Ну вот, пожалуй, на этом  все полеты  заканчиваются, а дальше труд идет прозаический от кубиков до голых теток азы постигать, на дорогостоящие краски и кисточки разоряться, в муках творческих колотиться, с профессиональной беспомощностью бороться, а главное, признания хочется – славы, как ни крути. Ведь это тоже в основе профессии имеется. И когда  скромную себя, в Манеже, к примеру, на стеночке видишь, то такой восторг охватывает, что от пола так и отрывает. И не верьте, если кто скажет, что ему все равно. Врет !

А ведь как непросто научиться быть художником! Сколько экзаменов посдавать, и в художественной школе, и в училище, и в институте поучиться. И везде, заметьте, понахлебаться разного… Вот взять, к примеру, училище.

Экзамены  в  замечательное  “МАХУ  памяти 1905 года” сдавала в год страшных торфяных пожаров в Шатуре, и Москва была окутана дымом так, что слезились глаза... Конкурс бешеный, народу тьма!  Ничего не соображая, мазали красками, карандашиками чирикали.  Поступили. Думали, вот мы уже художники, ан нет… Стоял  у нас при входе огромный Микеланджеловский раб, довольно мучительно умиравший в неестественной позе.Гипс, так сказать, учебное пособие. Ну, а что делают обычно первокурсники? Да, естественно, моют и убирают все здание училища. А старшекурсники, следуя традициям, каждый год непременно ночью красили весьма откровенные  неприличные  места раба в веселенькие цвета масляными красками. Так вот первое мое ощущение себя как художника началось с крика завуча: «Курчевская – мыть яйца раба!» А мне 15 лет. Я стесняюсь. Я этого ни разу в руки не брала, пусть оно и гипсовое. Стою, багровая, с тряпкой и разбавителем, но понимаю – надо. Художник – он с преодоления себя начинается. Глаза закрыла, и мою, мою, мою…

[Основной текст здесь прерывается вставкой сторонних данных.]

-- ==== Sys2Proof/Machine/State.lean ====
section
/-! DEFINITION. The state of the controller as plain data: every register, ring, queue, buffer, counter, mode and pin the
spec names, grouped by the unit that owns it (spec/01_promises.md, Three planes), the queue of waiting commands, and
State.reset. A register whose content is not kept in a richer field here lives in `regs`, keyed by its BAR0 offset. -/

namespace Sys2Proof.Machine

/-- No command of this block ends the machine with a fault: every error the spec describes is a status, a fault record,
a containment or a halt after which registers can still be read. The type has no constructor; nobody raises it. -/
inductive Fault where
deriving DecidableEq, Repr

/-- Why a command has no meaning. -/
inductive Refusal where
  /-- Raised by Machine/Dispatch.lean for a command that has no meaning yet; safe. -/
  | notModelled (mnemonic : String)
deriving DecidableEq, Repr

/-! ## Global control -/

/-- Start-up phases of R458 and R480. -/
inductive Phase where
  | boot
  | survey
  | recovery
  | running
  | dock
  | romRecovery
deriving DecidableEq, Repr

/-- Fault levels (R348). -/
inductive Level where
  | note
  | warn
  | contain
  | stop
deriving DecidableEq, Repr

/-- Reset kinds that GCS.LAST_RESET records (R480). -/
inductive ResetKind where
  | powerOn
  | soft
  | chain
deriving DecidableEq, Repr

/-- One entry of GCS.SURVEYn (R480). -/
structure SurveyEntry where
  item : Byte
  inst : Byte
  verdict : BitVec 2
  value : Int
  limit : Half
deriving DecidableEq, Repr

/-- Global control: fuses, straps, power pins, phase, halt (R1, R423, R458, R221, R464, R468). `resetNow` is the reset in
progress (R463), `lastReset` the one that last completed (R480). -/
structure Gcs where
  part : Part
  bifur : Bool
  pwrgd : Bool
  coldWait : Bool
  phase : Phase
  calDone : Bool
  mapTrained : Bool
  almanac : Bool
  surveyDone : Bool
  halted : Bool
  haltClosing : Bool
  haltReason : Byte
  haltCmd : Bool
  haltRing : Nat
  haltIndex : Nat
  haltLap : Bool
  lastReset : ResetKind
  resetNow : Option ResetKind
  writeDrivers : Bool
  survey : List SurveyEntry
  surveyKept : Bool
  surveyPosted : List Bool
  deferredCalendar : List Nat
  latch : Tab (Option Word32)
  splitLow : Tab (Option Word32)
deriving DecidableEq, Repr

/-! ## Fault Collector and Siette -/

/-- FLT.SRCn (R368). -/
structure SrcState where
  count : Nat
  openLevel : Level
  isOpen : Bool
  injected : Bool
  lastDetail : Byte
deriving DecidableEq, Repr

/-- The first-fault record (R353). -/
structure FirstFault where
  source : Byte
  level : Level
  detail : Byte
  fixNs : Word64
  valid : Bool
  injected : Bool
  overflow : Bool
  acked : Bool
  escalated : Bool
deriving DecidableEq, Repr

/-- A queued reaction with its preloads (R358, R360). -/
structure Reaction where
  source : Byte
  level : Level
  nominal : Level
  detail : Byte
  injected : Bool
  escalated : Bool
  latched : Bool
  overflow : Bool
  fixNs : Word64
  count : Nat
  port : Nat
deriving DecidableEq, Repr

/-- A table of a chart or of a reaction program (R76, R365): entry width code and bytes. -/
structure STable where
  width : BitVec 2
  size : Nat
  bytes : Memory
deriving DecidableEq, Repr

/-- A stored Siette program with its tables T0 to T3. -/
structure SProg where
  code : List Word32
  tables : Tab (Option STable)
deriving DecidableEq, Repr

/-- How a Siette program ended (R88). -/
inductive SEnd where
  | emit (port : Byte) (dba : Word64)
  | fault (detail code : Byte)
  | done
deriving DecidableEq, Repr

/-- A revision descriptor (R82): retire entries hold the retired port, none where not VALID. -/
structure Revision where
  rev : Half
  slot : BitVec 7
  params : Tab Word64
  retire : Tab (Option Byte)
deriving DecidableEq, Repr

/-- What a drive command serves. -/
inductive Purpose where
  | hostRead (io : Nat)
  | verify (io : Nat)
  | commitRead (seq : Nat)
  | reconstruct (op : Nat)
  | rebuild
  | scrub
  | arbitration
  | prefetch
  | preserved
  | hostWrite (io : Nat)
  | stripeCommit (seq : Nat)
  | replay
  | repair
  | rebuildWrite
  | resync
  | catchup
  | management
deriving DecidableEq, Repr

/-- A chart lookup that a read needs: whom it serves and the revision its stripe operation sampled (R71, R83, R100). `id`
is also the id of the drive command that follows it. -/
structure LookupReq where
  id : Nat
  cls : LookupClass
  set : BitVec 6
  stripe : Nat
  frag : Nat
  row : Nat
  rev : Revision
  purpose : Purpose
deriving DecidableEq, Repr

/-- What a Siette context runs for: nothing, a chart lookup (R71, R98), or a reaction (R359). -/
inductive SUse where
  | idle
  | lookup (r : LookupReq)
  | reaction (r : Reaction)
deriving DecidableEq, Repr

/-- One Siette machine (R88): sixteen registers, program counter, and what it runs. -/
structure SCtx where
  use : SUse
  g : Tab Word64
  pc : Nat
  steps : Nat
  prog : SProg
  ended : Option SEnd
  setSel : Word64
  srcSel : Word64
deriving DecidableEq, Repr

/-- An entry of the reaction event log (R363). -/
structure RevEntry where
  code : BitVec 14
  source : Byte
  level : Level
  seq : Word32
  payload : Word64
deriving DecidableEq, Repr

/-- The Fault Collector and the Reaction Sequencer (R347 to R368). -/
structure Flt where
  first : FirstFault
  srcs : Tab SrcState
  queue : List Reaction
  loaded : Tab (Option SProg)
  rev : Tab (Option RevEntry)
  revSeq : Word32
  pinLow : Bool
deriving DecidableEq, Repr

/-! ## Array sets, profiles, charts -/

/-- Set states with their codes 0 to 4 (R33, R233). -/
inductive SetState where
  | empty
  | stopped
  | running
  | draining
  | preserved
deriving DecidableEq, Repr

/-- Write policies (R29, R251). -/
inductive WritePolicy where
  | journalAll
  | journalPartial
  | writeThrough
  | readOnly
deriving DecidableEq, Repr

/-- A region of a set (R307). -/
structure Region where
  policy : WritePolicy
  sealedAck : Bool
  first : Nat
  blocks : Nat
deriving DecidableEq, Repr

/-- A stripe range of an intent on a resync list (R141, R142). -/
structure Resync where
  seq : Nat
  stripe : Nat
  count : Nat
  rowsDone : List (Nat × Nat)
  watch : BitVec 48
  generation : Word32
deriving DecidableEq, Repr

/-- A stripe that rebuild has in flight (R183). -/
structure RebuildStripe where
  stripe : Nat
  takes : Nat
  done : Bool
  touched : Bool
deriving DecidableEq, Repr

/-- An array set: the attributes of R29, its revisions (R83), regions, cursors and the lists recovery keeps. -/
structure ArraySet where
  state : SetState
  incarnation : Word32
  members : List Byte
  profile : BitVec 6
  fragLog2 : Nat
  stripeCount : BitVec 48
  writePolicy : WritePolicy
  sealedAck : Bool
  paritySeal : Bool
  drThreshUs : Word32
  current : Revision
  pending : Option Revision
  queued : Option Revision
  cursor : BitVec 48
  candidate : BitVec 48
  inFlight : List RebuildStripe
  lostRows : Nat
  extents : List Nat
  scrubCursor : BitVec 48
  scrubLive : BitVec 48
  scrubGrant : BitVec 48
  scrubRow : Nat
  regions : Tab (Option Region)
  liveRegions : Tab (Option Region)
  resync : List Resync
  unresolved : List (Nat × Nat)
  suspects : List (Nat × Nat × Nat)
  replaying : Bool
  replayed : Bool
  heldStripes : List Nat
  genWatch : BitVec 48
  generation : Nat
  side : Bool
  ownedFrom : BitVec 48
  adopted : Option (BitVec 48)
  lostPosted : List (Nat × Nat)
deriving DecidableEq, Repr

/-- Code types of R44 with their codes 0 to 3. -/
inductive CodeType where
  | replica
  | xor
  | rs
  | lrc
deriving DecidableEq, Repr

/-- A code profile (R44): PAR is c, 1, m or g, LOCAL is l. -/
structure Profile where
  typ : CodeType
  k : Nat
  par : Nat
  loc : Nat
deriving DecidableEq, Repr

/-- The Chart Unit's store (R76, R77) and its cached lines (R80), a line named by slot, table and 64-byte line. -/
structure Cht where
  progs : Tab (Option (List Word32))
  tables : Tab (Option STable)
  cached : List (Nat × Nat)
  waiting : List LookupReq
  bgCredit : Nat
  firstFault : Word64
deriving DecidableEq, Repr

/-! ## The Log -/

/-- Record types of R113; DATA and COMMIT are the two kinds of redo. -/
inductive RecType where
  | intent
  | data
  | commit
  | sealRec
  | retire
  | life
deriving DecidableEq, Repr

/-- Where a record stands: its units being written, durable in every copy, ended without effect (R112). -/
inductive RecStatus where
  | writing
  | committed
  | abandoned
deriving DecidableEq, Repr

/-- A Log record (R113 to R120). `sectors` is the payload: (fragment, row, 4096 bytes). `partner` is set once the partner
copy is durable (R403); `openWrites` are the drive commands it still waits for (R121). `names` holds what a retire record
names, and the rows of a DATA record that are not yet durable on the drives (R133). -/
structure Rec where
  seq : Nat
  typ : RecType
  pos : Nat
  units : Nat
  set : BitVec 6
  profile : BitVec 6
  rowFirst : Nat
  rowCount : Nat
  incarnation : Word32
  generation : Word32
  watch : BitVec 48
  stripe : Nat
  stripeCount : Nat
  fragMask : Word64
  lwm : Word64
  encode : Bool
  zero : Bool
  relocated : Bool
  holdover : Bool
  sectors : List (Nat × Nat × Bytes)
  names : List Nat
  fixNs : Word64
  status : RecStatus
  retired : Bool
  sealedAck : Bool
  io : Option Nat
  localDone : Bool
  partner : Bool
  covered : Bool
  reserve : Nat
  openWrites : List Nat
  mirror : Bool
  filled : Bool
deriving DecidableEq, Repr

/-- An anchor (R110). -/
structure Anchor where
  pos : Nat
  seq : Nat
  epoch : Nat
  watchHw : BitVec 48
  fixNs : Word64
deriving DecidableEq, Repr

/-- A mirror pair's role (R102, R103): its banks, single copy, and the bank that resilvering fills. -/
structure PairRole where
  copyA : BitVec 5
  copyB : BitVec 5
  single : Bool
  resilvering : Bool
  target : BitVec 5
deriving DecidableEq, Repr

/-- A life record's content (R120). -/
structure Life where
  seq : Nat
  fixNs : Word64
  writes : Tab Nat
  tmax : Tab Int
  powerOnS : Nat
  hotS : Nat
deriving DecidableEq, Repr

/-- The Log (R102 to R148). Records are kept oldest first, retired ones until the tail passes them. `life` is the newest
committed life record, `lives` those appended and not yet committed; the running counters of R120 stand beside them. `walked`
once the journal walk of a start-up has ended (R140). -/
structure Log where
  recs : List Rec
  head : Nat
  nextSeq : Nat
  anchors : Tab (Option Anchor)
  anchorSlot : Nat
  epoch : Nat
  tailMoved : Nat
  replaying : Bool
  paced : Bool
  full : Bool
  credit : Int
  creditAt : Word64
  freed : List (Word64 × Nat)
  pacedAdds : List (Word64 × Nat)
  pairs : List PairRole
  spare : Option (BitVec 5)
  fenced : List (BitVec 5)
  life : Life
  lives : List Life
  bankWrites : Tab Nat
  tmax : Tab Int
  powerOnS : Nat
  hotS : Nat
  walked : Bool
deriving DecidableEq, Repr

/-! ## The Watch Timer -/

/-- Timer states with their codes 0 to 4 (R152). -/
inductive TimerState where
  | unset
  | acquiring
  | locked
  | holdover
  | slewing
deriving DecidableEq, Repr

Ну да это только первую неделю мы натуру стеснялись. Натурщицы  тетки веселые были – Райками да Вальками обычно звались и завсегда  в подружках ходили. Про коварство мужское пошептаться, рублем разжиться, портвейном за ширмой угостить, пожалеть и поплакать за компанию – это они  с превеликим удовольствием. Хорошие тетки попадались. Несчастливые… Многих часто добром вспоминаю. И сон мне, кстати, до сих пор один кошмарный снится. Будто идет развеска, а у меня работ нет. Этот сон среди художников весьма часто встречается.

  Годы учебы самыми  лучшими  остаются. Все тогда мы себе позволяли  и ничего нам за это не было.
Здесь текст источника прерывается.